/-- SRL (IY+d),L (44_rotate_shift_bit.md rule R341). -/
def exec_srl_atIYd_L (d : Byte) (s : State) : Outcome := .next (s.rotIdx .iy .srl (some .l) d)

/-- SRL (IY+d) (44_rotate_shift_bit.md rule R341). -/
def exec_srl_atIYd (d : Byte) (s : State) : Outcome := .next (s.rotIdx .iy .srl none d)

/-- SRL (IY+d),A (44_rotate_shift_bit.md rule R341). -/
def exec_srl_atIYd_A (d : Byte) (s : State) : Outcome := .next (s.rotIdx .iy .srl (some .a) d)

/-- BIT 0,(IY+d) (44_rotate_shift_bit.md rule R342). -/
def exec_bit_0_atIYd (d : Byte) (_z : Fin 8) (s : State) : Outcome := .next (s.bitIdx .iy 0 d)

/-- BIT 1,(IY+d) (44_rotate_shift_bit.md rule R342). -/
def exec_bit_1_atIYd (d : Byte) (_z : Fin 8) (s : State) : Outcome := .next (s.bitIdx .iy 1 d)

/-- BIT 2,(IY+d) (44_rotate_shift_bit.md rule R342). -/
def exec_bit_2_atIYd (d : Byte) (_z : Fin 8) (s : State) : Outcome := .next (s.bitIdx .iy 2 d)

/-- BIT 3,(IY+d) (44_rotate_shift_bit.md rule R342). -/
def exec_bit_3_atIYd (d : Byte) (_z : Fin 8) (s : State) : Outcome := .next (s.bitIdx .iy 3 d)

/-- BIT 4,(IY+d) (44_rotate_shift_bit.md rule R342). -/
def exec_bit_4_atIYd (d : Byte) (_z : Fin 8) (s : State) : Outcome := .next (s.bitIdx .iy 4 d)

/-- BIT 5,(IY+d) (44_rotate_shift_bit.md rule R342). -/
def exec_bit_5_atIYd (d : Byte) (_z : Fin 8) (s : State) : Outcome := .next (s.bitIdx .iy 5 d)

/-- BIT 6,(IY+d) (44_rotate_shift_bit.md rule R342). -/
def exec_bit_6_atIYd (d : Byte) (_z : Fin 8) (s : State) : Outcome := .next (s.bitIdx .iy 6 d)

/-- BIT 7,(IY+d) (44_rotate_shift_bit.md rule R342). -/
def exec_bit_7_atIYd (d : Byte) (_z : Fin 8) (s : State) : Outcome := .next (s.bitIdx .iy 7 d)

/-- RES 0,(IY+d),B (44_rotate_shift_bit.md rule R343). -/
def exec_res_0_atIYd_B (d : Byte) (s : State) : Outcome := .next (s.resIdx .iy 0 (some .b) d)

/-- RES 0,(IY+d),C (44_rotate_shift_bit.md rule R343). -/
def exec_res_0_atIYd_C (d : Byte) (s : State) : Outcome := .next (s.resIdx .iy 0 (some .c) d)

/-- RES 0,(IY+d),D (44_rotate_shift_bit.md rule R343). -/
def exec_res_0_atIYd_D (d : Byte) (s : State) : Outcome := .next (s.resIdx .iy 0 (some .d) d)

/-- RES 0,(IY+d),E (44_rotate_shift_bit.md rule R343). -/
def exec_res_0_atIYd_E (d : Byte) (s : State) : Outcome := .next (s.resIdx .iy 0 (some .e) d)

/-- RES 0,(IY+d),H (44_rotate_shift_bit.md rule R343). -/
def exec_res_0_atIYd_H (d : Byte) (s : State) : Outcome := .next (s.resIdx .iy 0 (some .h) d)

/-- RES 0,(IY+d),L (44_rotate_shift_bit.md rule R343). -/
def exec_res_0_atIYd_L (d : Byte) (s : State) : Outcome := .next (s.resIdx .iy 0 (some .l) d)

/-- RES 0,(IY+d) (44_rotate_shift_bit.md rule R343). -/
def exec_res_0_atIYd (d : Byte) (s : State) : Outcome := .next (s.resIdx .iy 0 none d)

/-- RES 0,(IY+d),A (44_rotate_shift_bit.md rule R343). -/
def exec_res_0_atIYd_A (d : Byte) (s : State) : Outcome := .next (s.resIdx .iy 0 (some .a) d)

/-- RES 1,(IY+d),B (44_rotate_shift_bit.md rule R343). -/
def exec_res_1_atIYd_B (d : Byte) (s : State) : Outcome := .next (s.resIdx .iy 1 (some .b) d)

/-- RES 1,(IY+d),C (44_rotate_shift_bit.md rule R343). -/
def exec_res_1_atIYd_C (d : Byte) (s : State) : Outcome := .next (s.resIdx .iy 1 (some .c) d)

/-- RES 1,(IY+d),D (44_rotate_shift_bit.md rule R343). -/
def exec_res_1_atIYd_D (d : Byte) (s : State) : Outcome := .next (s.resIdx .iy 1 (some .d) d)

/-- RES 1,(IY+d),E (44_rotate_shift_bit.md rule R343). -/
def exec_res_1_atIYd_E (d : Byte) (s : State) : Outcome := .next (s.resIdx .iy 1 (some .e) d)

/-- RES 1,(IY+d),H (44_rotate_shift_bit.md rule R343). -/
def exec_res_1_atIYd_H (d : Byte) (s : State) : Outcome := .next (s.resIdx .iy 1 (some .h) d)

/-- RES 1,(IY+d),L (44_rotate_shift_bit.md rule R343). -/
def exec_res_1_atIYd_L (d : Byte) (s : State) : Outcome := .next (s.resIdx .iy 1 (some .l) d)

/-- RES 1,(IY+d) (44_rotate_shift_bit.md rule R343). -/
def exec_res_1_atIYd (d : Byte) (s : State) : Outcome := .next (s.resIdx .iy 1 none d)

/-- RES 1,(IY+d),A (44_rotate_shift_bit.md rule R343). -/
def exec_res_1_atIYd_A (d : Byte) (s : State) : Outcome := .next (s.resIdx .iy 1 (some .a) d)

/-- RES 2,(IY+d),B (44_rotate_shift_bit.md rule R343). -/
def exec_res_2_atIYd_B (d : Byte) (s : State) : Outcome := .next (s.resIdx .iy 2 (some .b) d)

/-- RES 2,(IY+d),C (44_rotate_shift_bit.md rule R343). -/
def exec_res_2_atIYd_C (d : Byte) (s : State) : Outcome := .next (s.resIdx .iy 2 (some .c) d)

/-- RES 2,(IY+d),D (44_rotate_shift_bit.md rule R343). -/
def exec_res_2_atIYd_D (d : Byte) (s : State) : Outcome := .next (s.resIdx .iy 2 (some .d) d)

WORK ITEM:
Above are the entries. Copy exactly the part that opens with the line containing "1,(IY+d) (44_rotate_shift_bit.md rule R342). -/" and closes with the line containing "def exec_res_0_atIYd_E (d", and no more.

SOLUTION FOR THIS TASK:
/-- BIT 1,(IY+d) (44_rotate_shift_bit.md rule R342). -/
def exec_bit_1_atIYd (d : Byte) (_z : Fin 8) (s : State) : Outcome := .next (s.bitIdx .iy 1 d)

/-- BIT 2,(IY+d) (44_rotate_shift_bit.md rule R342). -/
def exec_bit_2_atIYd (d : Byte) (_z : Fin 8) (s : State) : Outcome := .next (s.bitIdx .iy 2 d)

/-- BIT 3,(IY+d) (44_rotate_shift_bit.md rule R342). -/
def exec_bit_3_atIYd (d : Byte) (_z : Fin 8) (s : State) : Outcome := .next (s.bitIdx .iy 3 d)

/-- BIT 4,(IY+d) (44_rotate_shift_bit.md rule R342). -/
def exec_bit_4_atIYd (d : Byte) (_z : Fin 8) (s : State) : Outcome := .next (s.bitIdx .iy 4 d)

/-- BIT 5,(IY+d) (44_rotate_shift_bit.md rule R342). -/
def exec_bit_5_atIYd (d : Byte) (_z : Fin 8) (s : State) : Outcome := .next (s.bitIdx .iy 5 d)

/-- BIT 6,(IY+d) (44_rotate_shift_bit.md rule R342). -/
def exec_bit_6_atIYd (d : Byte) (_z : Fin 8) (s : State) : Outcome := .next (s.bitIdx .iy 6 d)

/-- BIT 7,(IY+d) (44_rotate_shift_bit.md rule R342). -/
def exec_bit_7_atIYd (d : Byte) (_z : Fin 8) (s : State) : Outcome := .next (s.bitIdx .iy 7 d)

/-- RES 0,(IY+d),B (44_rotate_shift_bit.md rule R343). -/
def exec_res_0_atIYd_B (d : Byte) (s : State) : Outcome := .next (s.resIdx .iy 0 (some .b) d)

/-- RES 0,(IY+d),C (44_rotate_shift_bit.md rule R343). -/
def exec_res_0_atIYd_C (d : Byte) (s : State) : Outcome := .next (s.resIdx .iy 0 (some .c) d)

/-- RES 0,(IY+d),D (44_rotate_shift_bit.md rule R343). -/
def exec_res_0_atIYd_D (d : Byte) (s : State) : Outcome := .next (s.resIdx .iy 0 (some .d) d)

/-- RES 0,(IY+d),E (44_rotate_shift_bit.md rule R343). -/
def exec_res_0_atIYd_E (d : Byte) (s : State) : Outcome := .next (s.resIdx .iy 0 (some .e) d)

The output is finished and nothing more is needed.